Exercise material:

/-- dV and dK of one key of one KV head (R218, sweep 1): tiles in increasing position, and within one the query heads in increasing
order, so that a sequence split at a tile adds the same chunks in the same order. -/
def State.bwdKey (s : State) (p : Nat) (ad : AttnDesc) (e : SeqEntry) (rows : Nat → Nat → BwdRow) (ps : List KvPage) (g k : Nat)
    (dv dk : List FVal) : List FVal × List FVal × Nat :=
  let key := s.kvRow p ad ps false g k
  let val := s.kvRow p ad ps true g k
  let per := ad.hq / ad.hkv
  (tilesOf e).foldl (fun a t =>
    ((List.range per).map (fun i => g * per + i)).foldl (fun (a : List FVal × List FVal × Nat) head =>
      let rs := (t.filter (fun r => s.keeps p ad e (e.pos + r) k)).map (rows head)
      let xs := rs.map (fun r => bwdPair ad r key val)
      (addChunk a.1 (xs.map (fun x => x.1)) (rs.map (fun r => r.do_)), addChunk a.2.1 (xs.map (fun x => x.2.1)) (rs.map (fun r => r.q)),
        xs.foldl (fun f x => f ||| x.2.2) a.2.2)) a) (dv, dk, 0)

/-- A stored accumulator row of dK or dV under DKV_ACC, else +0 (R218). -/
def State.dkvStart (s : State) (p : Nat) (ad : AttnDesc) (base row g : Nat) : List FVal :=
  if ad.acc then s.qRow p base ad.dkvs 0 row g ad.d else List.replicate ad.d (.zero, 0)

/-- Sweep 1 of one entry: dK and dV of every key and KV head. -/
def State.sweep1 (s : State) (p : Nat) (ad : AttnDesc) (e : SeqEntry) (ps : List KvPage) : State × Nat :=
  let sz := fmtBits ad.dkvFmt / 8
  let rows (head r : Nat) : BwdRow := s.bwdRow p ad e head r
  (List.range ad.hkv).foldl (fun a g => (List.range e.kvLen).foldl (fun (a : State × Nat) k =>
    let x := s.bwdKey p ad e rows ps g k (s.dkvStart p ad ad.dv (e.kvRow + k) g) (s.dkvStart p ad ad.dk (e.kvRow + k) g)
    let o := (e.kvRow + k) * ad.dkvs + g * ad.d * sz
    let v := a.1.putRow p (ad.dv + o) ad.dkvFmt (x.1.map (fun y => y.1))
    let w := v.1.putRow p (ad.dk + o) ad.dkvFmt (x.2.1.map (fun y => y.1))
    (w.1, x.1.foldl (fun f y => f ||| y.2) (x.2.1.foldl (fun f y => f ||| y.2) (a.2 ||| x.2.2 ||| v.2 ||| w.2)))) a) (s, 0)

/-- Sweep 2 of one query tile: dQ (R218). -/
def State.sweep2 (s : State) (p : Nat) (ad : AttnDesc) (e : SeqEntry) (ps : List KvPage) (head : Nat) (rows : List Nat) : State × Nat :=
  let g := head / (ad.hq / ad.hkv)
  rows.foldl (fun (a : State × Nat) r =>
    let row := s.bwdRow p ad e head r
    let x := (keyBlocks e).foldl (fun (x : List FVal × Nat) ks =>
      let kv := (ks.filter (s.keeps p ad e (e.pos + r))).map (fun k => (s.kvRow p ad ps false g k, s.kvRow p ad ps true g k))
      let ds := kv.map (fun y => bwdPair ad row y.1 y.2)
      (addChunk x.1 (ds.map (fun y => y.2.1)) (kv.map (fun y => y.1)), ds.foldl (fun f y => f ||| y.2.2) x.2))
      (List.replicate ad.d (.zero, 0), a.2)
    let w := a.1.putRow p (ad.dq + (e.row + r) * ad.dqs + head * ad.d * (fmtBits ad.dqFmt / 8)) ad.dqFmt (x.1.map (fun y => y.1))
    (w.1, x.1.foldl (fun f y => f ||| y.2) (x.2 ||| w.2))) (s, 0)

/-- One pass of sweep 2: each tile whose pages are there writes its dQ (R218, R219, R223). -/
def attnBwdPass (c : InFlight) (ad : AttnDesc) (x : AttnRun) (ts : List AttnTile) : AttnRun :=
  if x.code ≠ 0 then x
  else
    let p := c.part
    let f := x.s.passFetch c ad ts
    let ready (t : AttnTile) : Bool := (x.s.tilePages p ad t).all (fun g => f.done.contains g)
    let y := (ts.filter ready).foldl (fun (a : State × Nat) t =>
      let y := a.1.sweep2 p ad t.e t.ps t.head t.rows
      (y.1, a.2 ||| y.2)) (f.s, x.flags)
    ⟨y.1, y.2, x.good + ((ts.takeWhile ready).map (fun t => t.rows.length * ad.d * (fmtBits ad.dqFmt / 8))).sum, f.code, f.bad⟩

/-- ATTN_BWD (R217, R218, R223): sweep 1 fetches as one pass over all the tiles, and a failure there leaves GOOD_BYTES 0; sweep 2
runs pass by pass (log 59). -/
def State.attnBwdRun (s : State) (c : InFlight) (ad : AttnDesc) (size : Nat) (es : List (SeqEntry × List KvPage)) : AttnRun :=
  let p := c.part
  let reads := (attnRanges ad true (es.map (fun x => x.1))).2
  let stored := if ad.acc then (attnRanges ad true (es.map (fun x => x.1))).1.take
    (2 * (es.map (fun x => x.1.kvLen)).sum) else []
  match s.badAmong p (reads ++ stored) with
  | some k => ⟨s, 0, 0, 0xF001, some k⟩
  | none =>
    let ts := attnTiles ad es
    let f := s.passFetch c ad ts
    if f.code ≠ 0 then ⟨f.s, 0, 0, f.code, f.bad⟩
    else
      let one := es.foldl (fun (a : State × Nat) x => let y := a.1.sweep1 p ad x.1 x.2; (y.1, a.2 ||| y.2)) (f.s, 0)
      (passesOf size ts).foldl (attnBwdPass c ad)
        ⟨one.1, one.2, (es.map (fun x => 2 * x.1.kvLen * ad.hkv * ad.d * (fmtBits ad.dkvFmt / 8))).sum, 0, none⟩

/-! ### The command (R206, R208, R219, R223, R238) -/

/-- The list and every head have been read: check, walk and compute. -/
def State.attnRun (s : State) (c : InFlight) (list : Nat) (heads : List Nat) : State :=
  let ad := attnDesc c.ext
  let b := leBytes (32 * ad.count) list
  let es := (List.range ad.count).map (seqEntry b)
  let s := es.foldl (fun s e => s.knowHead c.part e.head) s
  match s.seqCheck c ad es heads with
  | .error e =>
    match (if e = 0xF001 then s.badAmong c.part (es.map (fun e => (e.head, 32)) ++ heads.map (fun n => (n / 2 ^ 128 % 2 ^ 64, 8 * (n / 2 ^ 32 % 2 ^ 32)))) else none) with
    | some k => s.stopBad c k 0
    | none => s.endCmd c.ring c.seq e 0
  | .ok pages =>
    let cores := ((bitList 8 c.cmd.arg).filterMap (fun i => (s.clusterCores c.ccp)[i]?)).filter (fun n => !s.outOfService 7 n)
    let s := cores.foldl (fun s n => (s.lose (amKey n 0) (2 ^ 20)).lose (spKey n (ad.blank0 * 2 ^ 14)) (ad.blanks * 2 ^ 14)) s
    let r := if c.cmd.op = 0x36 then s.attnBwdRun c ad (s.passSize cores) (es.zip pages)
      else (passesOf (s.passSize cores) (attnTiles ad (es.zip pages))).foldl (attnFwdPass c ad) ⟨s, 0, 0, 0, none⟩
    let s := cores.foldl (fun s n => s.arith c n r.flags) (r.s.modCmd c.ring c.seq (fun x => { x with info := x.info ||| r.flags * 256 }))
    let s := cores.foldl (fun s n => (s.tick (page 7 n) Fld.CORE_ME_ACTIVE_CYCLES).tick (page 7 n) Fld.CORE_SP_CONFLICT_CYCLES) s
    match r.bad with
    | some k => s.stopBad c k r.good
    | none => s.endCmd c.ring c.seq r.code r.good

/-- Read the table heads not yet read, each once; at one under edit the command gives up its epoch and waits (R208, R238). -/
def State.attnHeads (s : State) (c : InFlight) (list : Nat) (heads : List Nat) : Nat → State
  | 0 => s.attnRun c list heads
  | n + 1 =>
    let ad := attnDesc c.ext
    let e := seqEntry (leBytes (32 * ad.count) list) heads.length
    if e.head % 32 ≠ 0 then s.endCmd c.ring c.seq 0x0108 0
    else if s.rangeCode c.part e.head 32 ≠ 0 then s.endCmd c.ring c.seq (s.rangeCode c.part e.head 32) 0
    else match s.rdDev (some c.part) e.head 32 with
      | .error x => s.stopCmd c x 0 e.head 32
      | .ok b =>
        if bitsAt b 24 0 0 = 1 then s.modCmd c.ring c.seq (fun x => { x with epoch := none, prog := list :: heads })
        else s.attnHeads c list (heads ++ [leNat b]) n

Work task: Report the number of lines in the listing that contain the word "addChunk". No other words are permitted.

Result below: 2